What you should do: Somewhere below, one line contains "theorem State.wghHostWrite_keeps (C" and a later line contains "State.writeTo_keeps C ?_ ?_". Output those two lines and everything between them exactly, and nothing else.

[Start of section]

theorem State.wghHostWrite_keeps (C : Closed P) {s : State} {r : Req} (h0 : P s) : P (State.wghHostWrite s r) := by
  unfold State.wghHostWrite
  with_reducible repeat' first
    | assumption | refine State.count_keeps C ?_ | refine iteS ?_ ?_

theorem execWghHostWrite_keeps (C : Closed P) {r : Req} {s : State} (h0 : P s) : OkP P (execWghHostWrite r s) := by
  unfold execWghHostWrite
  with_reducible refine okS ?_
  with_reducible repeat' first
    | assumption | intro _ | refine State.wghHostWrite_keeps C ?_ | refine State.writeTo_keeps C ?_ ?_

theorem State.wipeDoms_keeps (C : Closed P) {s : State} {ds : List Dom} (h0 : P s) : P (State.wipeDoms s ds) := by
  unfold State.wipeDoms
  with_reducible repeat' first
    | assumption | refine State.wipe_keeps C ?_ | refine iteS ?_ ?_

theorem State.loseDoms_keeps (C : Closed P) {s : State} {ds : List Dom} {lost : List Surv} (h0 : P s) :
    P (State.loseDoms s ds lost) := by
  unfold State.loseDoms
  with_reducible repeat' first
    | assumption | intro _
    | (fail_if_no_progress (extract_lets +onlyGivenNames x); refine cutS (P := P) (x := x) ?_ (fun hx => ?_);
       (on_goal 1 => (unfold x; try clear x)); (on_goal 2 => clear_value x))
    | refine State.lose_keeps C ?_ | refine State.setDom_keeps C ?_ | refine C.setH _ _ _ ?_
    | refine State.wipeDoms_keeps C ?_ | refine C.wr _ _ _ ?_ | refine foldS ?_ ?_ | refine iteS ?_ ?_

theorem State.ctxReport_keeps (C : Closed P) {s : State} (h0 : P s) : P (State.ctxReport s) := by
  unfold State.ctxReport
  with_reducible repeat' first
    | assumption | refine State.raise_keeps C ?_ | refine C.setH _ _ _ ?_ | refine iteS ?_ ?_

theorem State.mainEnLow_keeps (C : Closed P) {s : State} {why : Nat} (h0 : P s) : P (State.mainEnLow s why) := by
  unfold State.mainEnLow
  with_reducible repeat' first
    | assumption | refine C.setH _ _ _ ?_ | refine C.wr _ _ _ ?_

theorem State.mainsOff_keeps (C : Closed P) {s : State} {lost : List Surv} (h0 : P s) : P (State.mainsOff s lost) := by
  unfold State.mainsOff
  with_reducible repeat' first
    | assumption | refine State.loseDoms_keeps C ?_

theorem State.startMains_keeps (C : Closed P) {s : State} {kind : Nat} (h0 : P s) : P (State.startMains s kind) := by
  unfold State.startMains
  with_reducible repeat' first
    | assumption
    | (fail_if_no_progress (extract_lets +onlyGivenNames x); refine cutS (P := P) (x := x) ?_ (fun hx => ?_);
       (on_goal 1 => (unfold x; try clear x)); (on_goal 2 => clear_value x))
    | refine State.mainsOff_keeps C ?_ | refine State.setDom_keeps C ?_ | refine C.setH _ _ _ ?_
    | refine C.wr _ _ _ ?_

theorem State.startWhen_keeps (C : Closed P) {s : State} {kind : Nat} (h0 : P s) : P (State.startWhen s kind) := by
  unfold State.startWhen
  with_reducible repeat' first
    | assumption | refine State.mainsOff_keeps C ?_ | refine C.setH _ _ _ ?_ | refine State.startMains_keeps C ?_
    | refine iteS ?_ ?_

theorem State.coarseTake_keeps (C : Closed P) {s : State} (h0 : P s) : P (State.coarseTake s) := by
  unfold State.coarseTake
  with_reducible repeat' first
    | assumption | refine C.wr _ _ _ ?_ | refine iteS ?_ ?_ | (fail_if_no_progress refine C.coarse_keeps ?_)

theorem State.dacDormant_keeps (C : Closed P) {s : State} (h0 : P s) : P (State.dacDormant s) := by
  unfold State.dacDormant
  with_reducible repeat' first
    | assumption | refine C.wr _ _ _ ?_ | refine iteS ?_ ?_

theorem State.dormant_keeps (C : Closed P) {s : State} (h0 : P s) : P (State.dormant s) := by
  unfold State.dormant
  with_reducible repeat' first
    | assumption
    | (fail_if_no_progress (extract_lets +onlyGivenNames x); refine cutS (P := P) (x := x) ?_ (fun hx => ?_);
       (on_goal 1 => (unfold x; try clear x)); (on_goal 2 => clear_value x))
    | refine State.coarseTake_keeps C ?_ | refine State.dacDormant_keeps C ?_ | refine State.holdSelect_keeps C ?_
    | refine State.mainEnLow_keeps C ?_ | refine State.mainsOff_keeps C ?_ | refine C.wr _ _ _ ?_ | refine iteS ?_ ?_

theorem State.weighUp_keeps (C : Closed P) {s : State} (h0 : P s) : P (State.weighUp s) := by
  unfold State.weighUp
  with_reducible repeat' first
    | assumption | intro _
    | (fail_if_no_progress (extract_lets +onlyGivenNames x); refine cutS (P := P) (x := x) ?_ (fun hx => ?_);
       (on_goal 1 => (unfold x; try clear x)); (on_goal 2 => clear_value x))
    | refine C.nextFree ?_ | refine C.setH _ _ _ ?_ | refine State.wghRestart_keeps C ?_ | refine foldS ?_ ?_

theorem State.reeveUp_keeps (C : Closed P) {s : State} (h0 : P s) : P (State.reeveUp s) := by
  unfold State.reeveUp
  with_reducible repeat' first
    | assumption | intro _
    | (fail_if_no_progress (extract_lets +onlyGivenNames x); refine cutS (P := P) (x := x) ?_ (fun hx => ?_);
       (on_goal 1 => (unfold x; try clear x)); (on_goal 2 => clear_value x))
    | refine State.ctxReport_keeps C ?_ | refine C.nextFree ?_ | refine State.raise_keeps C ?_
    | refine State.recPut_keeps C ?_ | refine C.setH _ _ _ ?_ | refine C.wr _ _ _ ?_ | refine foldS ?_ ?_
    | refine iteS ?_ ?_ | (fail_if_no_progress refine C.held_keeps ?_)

[End of section]
[Start of section]

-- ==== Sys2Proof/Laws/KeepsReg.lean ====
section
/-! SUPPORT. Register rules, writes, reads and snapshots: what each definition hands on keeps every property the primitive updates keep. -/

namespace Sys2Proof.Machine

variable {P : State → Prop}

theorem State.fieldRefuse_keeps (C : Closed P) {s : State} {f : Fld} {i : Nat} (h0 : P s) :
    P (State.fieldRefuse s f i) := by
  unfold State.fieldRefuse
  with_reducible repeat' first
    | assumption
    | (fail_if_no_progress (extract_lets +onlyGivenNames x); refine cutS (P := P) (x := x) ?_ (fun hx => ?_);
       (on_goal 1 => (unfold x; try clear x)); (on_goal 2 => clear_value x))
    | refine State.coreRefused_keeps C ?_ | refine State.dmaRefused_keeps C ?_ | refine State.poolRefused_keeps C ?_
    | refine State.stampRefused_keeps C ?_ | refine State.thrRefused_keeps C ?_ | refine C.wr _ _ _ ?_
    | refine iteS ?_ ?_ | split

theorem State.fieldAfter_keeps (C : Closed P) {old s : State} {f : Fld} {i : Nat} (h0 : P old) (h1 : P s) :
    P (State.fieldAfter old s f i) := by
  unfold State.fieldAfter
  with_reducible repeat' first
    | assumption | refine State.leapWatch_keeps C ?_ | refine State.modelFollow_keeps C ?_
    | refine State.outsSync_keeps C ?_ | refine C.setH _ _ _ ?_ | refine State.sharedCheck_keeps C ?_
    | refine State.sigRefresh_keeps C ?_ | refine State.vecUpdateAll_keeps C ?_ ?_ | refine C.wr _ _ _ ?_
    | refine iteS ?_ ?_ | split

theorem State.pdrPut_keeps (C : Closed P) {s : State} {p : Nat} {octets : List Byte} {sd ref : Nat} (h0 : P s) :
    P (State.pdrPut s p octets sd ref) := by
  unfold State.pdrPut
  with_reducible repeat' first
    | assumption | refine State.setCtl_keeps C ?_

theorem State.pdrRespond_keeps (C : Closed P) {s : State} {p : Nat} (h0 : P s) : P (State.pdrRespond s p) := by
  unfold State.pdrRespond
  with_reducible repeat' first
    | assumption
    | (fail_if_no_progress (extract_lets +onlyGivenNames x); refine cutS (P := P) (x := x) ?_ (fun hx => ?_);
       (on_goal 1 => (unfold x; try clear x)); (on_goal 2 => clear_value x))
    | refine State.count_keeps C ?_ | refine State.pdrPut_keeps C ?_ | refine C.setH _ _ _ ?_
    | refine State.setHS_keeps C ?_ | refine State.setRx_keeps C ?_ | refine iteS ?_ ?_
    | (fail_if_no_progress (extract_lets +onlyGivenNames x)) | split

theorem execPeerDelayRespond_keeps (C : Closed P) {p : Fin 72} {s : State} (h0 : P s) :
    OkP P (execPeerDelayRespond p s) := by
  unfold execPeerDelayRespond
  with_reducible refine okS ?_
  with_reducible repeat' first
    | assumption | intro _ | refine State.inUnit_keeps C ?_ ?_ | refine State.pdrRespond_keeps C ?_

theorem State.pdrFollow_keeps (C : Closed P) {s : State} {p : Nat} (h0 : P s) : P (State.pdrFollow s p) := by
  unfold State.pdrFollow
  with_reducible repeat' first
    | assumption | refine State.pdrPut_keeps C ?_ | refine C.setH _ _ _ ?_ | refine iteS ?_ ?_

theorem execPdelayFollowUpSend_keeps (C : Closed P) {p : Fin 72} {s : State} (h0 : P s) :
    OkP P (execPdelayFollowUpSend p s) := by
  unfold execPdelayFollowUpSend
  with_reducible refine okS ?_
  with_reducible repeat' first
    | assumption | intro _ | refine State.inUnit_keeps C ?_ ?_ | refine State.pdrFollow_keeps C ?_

[End of section]

Reply to the exercise:
theorem State.wghHostWrite_keeps (C : Closed P) {s : State} {r : Req} (h0 : P s) : P (State.wghHostWrite s r) := by
  unfold State.wghHostWrite
  with_reducible repeat' first
    | assumption | refine State.count_keeps C ?_ | refine iteS ?_ ?_

theorem execWghHostWrite_keeps (C : Closed P) {r : Req} {s : State} (h0 : P s) : OkP P (execWghHostWrite r s) := by
  unfold execWghHostWrite
  with_reducible refine okS ?_
  with_reducible repeat' first
    | assumption | intro _ | refine State.wghHostWrite_keeps C ?_ | refine State.writeTo_keeps C ?_ ?_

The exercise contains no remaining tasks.